The melt function breaks up a "wide" format (with an undefined numbers of columns) to a "long" format, where each row is an observation. This is actually the preferred format for most things you'd do in R, at least when using packages from the "Hadleyverse". Especially for time series.

But we're not done yet. Now you have the following structure:

Facility.ID    Facility.Name …  Date  value
       4015  Palm Court Apts X7.1.14  42333

We have to fix the dates that are currently just "strings". They had an "X" prepended since column names cannot start with a number, and cannot contain spaces.
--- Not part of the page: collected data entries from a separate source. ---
/-- MMLOOP (R259): copies of its records and index latch, the checks in their order, then the queue. -/
def execMmloop (sc : Scope) (acc : BitVec 3) (span : BitVec 2) (hA hB : BitVec 4) (ks : Reg) (flags : BitVec 5) (s : State) :
    Host.Outcome State Fault Refusal :=
  let gath := flags.getLsbD 0
  let smooth := flags.getLsbD 1
  let keep := flags.getLsbD 2
  let gang := flags.getLsbD 3
  let zero := flags.getLsbD 4
  issue (mmloopMeta s sc acc span hA hB flags) s fun s j =>
    let ha := j.w.hreg hA
    let hb := j.w.hreg hB
    let sp := spanOf span
    let gcols := shapeGcols hb
    let l : Loop :=
      { zero := zero, acc := keep, gath := gath, smooth := smooth, gr := if gang then j.block.bid / gcols else 0,
        gc := if gang then j.block.bid % gcols else 0, n := (j.w.sreg ks.toNat).toNat, t := 0, ha := ha, hb := hb,
        idx := j.w.idxLatch }
    if shapeInvalid j.launch false (.opA gath) ha || shapeInvalid j.launch gang (.opB smooth) hb then .trap (Trap.plain 41)
    else if shapeKdim ha ≠ shapeKdim hb ∨ stepSize ha ≠ stepSize hb then .trap (Trap.plain 40)
    else if s.accConflict j.w.core acc.toNat sp (s.holderOf j) then .trap (Trap.plain 42)
    else if classFull j.w.tileops || (gath && classFull j.w.loads) then .stall s
    else
      let rA := if gath then [] else footprint ha (outerLines ha (l.gr * groupRows sp) (groupRows sp)) (stepStarts ha l.n) (stepSize ha)
      let rB := footprint hb (outerLines hb (l.gc * groupCols sp) (groupCols sp)) (stepStarts hb l.n) (stepSize hb)
      match scratchFail j.launch (loopScratch l ha rA false ++ loopScratch l hb rB true) with
      | some t => .trap t
      | none =>
        let rs := (if shapeSpace ha then [] else rA) ++ if shapeSpace hb then [] else rB
        (s.checkRanges j.ctx .load (fun _ => false) rs).eff fun ps =>
          let far := ps.any fun p => p.2.home != j.w.field
          s.startJob j (s.newJob j 3 acc span (if far then 2 else 1) (.loop l)) true fun w =>
            let w := w.addTile s.nextUid
            if gath then w.addLoad { LoadOp.taken s.nextUid with kind := .gather, done := false } else w

/-! ## MMIDX (R263) -/

/-- What MMIDX names. -/
def mmidxMeta (sc : Scope) (a : Reg) (b : Opb) : Meta :=
  { cls := .engine, scope := sc, a := a.toNat, na := 1, b := b.num, opb := some b, xreg := true, xpred := true,
          noPartial := true, bad := b.isV }

/-- MMIDX: 32 entries of the warp's index latch. -/
def execMmidx (sc : Scope) (a : Reg) (b : Opb) (s : State) : Host.Outcome State Fault Refusal :=
  issue (mmidxMeta sc a b) s fun s j =>
    (s.uniform j .int b).eff fun y =>
      if 7 < y.toNat then .trap (Trap.plain 1)
      else
        .next (s.put j fun w =>
          { w with idxLatch := Vector.ofFn fun k =>
              if k.val / 32 = y.toNat then
                (if w.exited.getLsbD (k.val % 32) then 0xFFFFFFFF#32 else laneOf (w.row j.a) (k.val % 32))
              else w.idxLatch[k] })

/-! ## ACC (R264) -/

/-- What an ACC function names. -/
def accMeta (sc : Scope) (acc : BitVec 3) (span : BitVec 2) : Meta :=
  { cls := .engine, scope := sc, xreg := true, xpred := true, noPartial := true, bad := groupBad acc span, dep := accDep acc span }

/-- The checks that every ACC function makes of its group and class, then its job. -/
def accIssue (acc : BitVec 3) (span : BitVec 2) (full : Warp → Bool) (s : State) (j : Job) (k : Eff) : Eff :=
  if s.accConflict j.w.core acc.toNat (spanOf span) (s.holderOf j) then .trap (Trap.plain 42)
  else if full j.w then .stall s
  else k

/-- What ACCZ names: a bk other than 0b10 is ILLEGAL_OPERAND whatever b holds (DESIGN CHOICE, log 123). -/
def acczMeta (sc : Scope) (acc : BitVec 3) (span : BitVec 2) (b : Opb) : Meta :=
  let m := accMeta sc acc span
  { m with opb := some b, bad := m.bad || !b.isImm }

/-- ACCZ. -/
def execAccz (sc : Scope) (acc : BitVec 3) (span : BitVec 2) (b : Opb) (s : State) : Host.Outcome State Fault Refusal :=
  issue (acczMeta sc acc span b) s fun s j =>
    accIssue acc span (fun w => classFull w.tileops) s j
      (s.startJob j (s.newJob j 3 acc span 0 .clear) true fun w => w.addTile s.nextUid)

/-- The row and column of a position, refused where R264 refuses them. -/
def accPosition (span : BitVec 2) (y : Word) : Option (Nat × Nat) :=
  let r := (y.extractLsb' 16 9).toNat
  let c := (y.extractLsb' 0 9).toNat
  if y &&& 0xFE00FE00#32 ≠ 0 ∨ groupRows (spanOf span) ≤ r ∨ groupCols (spanOf span) ≤ c + 31 then none else some (r, c)

/-- What ACCRD names. -/
def accrdMeta (sc : Scope) (d : Reg) (acc : BitVec 3) (span : BitVec 2) (b : Opb) : Meta :=
  let m := accMeta sc acc span
  { m with d := d.toNat, nd := 1, b := b.num, opb := some b, bad := m.bad || b.isV }

/-- ACCRD: the lanes are those of the warp that have not exited, in the handler those of stopped splits too. -/
def execAccrd (sc : Scope) (d : Reg) (acc : BitVec 3) (span : BitVec 2) (b : Opb) (s : State) : Host.Outcome State Fault Refusal :=
  issue (accrdMeta sc d acc span b) s fun s j =>
    (s.uniform j .int b).eff fun y =>
      match accPosition span y with
      | none => .trap (Trap.plain 1)
      | some (r, c) =>
        accIssue acc span (fun w => classFull w.loads) s j
          (let op : LoadOp := { LoadOp.taken s.nextUid with kind := .acc, dest := j.d, nreg := 1, lanes := j.w.here, done := false }
           s.startJob j (s.newJob j 0 acc span 0 (.read j.d j.w.here r c)) true fun w => w.addLoad op)

/-- What ACCWR names. -/
def accwrMeta (sc : Scope) (d : Reg) (acc : BitVec 3) (span : BitVec 2) (b : Opb) : Meta :=
  let m := accMeta sc acc span
  { m with d := d.toNat, nd := 1, readD := true, b := b.num, opb := some b, bad := m.bad || b.isV }

/-- ACCWR. -/
def execAccwr (sc : Scope) (d : Reg) (acc : BitVec 3) (span : BitVec 2) (b : Opb) (s : State) : Host.Outcome State Fault Refusal :=
  issue (accwrMeta sc d acc span b) s fun s j =>
    (s.uniform j .int b).eff fun y =>
      match accPosition span y with
      | none => .trap (Trap.plain 1)
      | some (r, c) =>
        accIssue acc span (fun w => classFull w.tileops) s j
          (s.startJob j (s.newJob j 3 acc span 0 (.write (j.w.row j.d) j.w.here r c)) true fun w => w.addTile s.nextUid)

/-- What ACCSCL names. -/
def accsclMeta (sc : Scope) (acc : BitVec 3) (span : BitVec 2) (b : Opb) : Meta :=
  let m := accMeta sc acc span
  { m with b := b.num, opb := some b, bad := m.bad || b.isV }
d.molten$Date=as.Date(d.molten$Date, "X%m.%d.%y")

Now your dates will look correct, and you have one row for each observation:

Facility.ID    Facility.Name …     Date  value
       4015  Palm Court Apts 2014-07-01  42333

And now we can easily plot time series:

library(ggplot2)
ggplot(d.molten, 
  aes(x = Date, y = value, color = Facility.Name)) + 
  geom_point()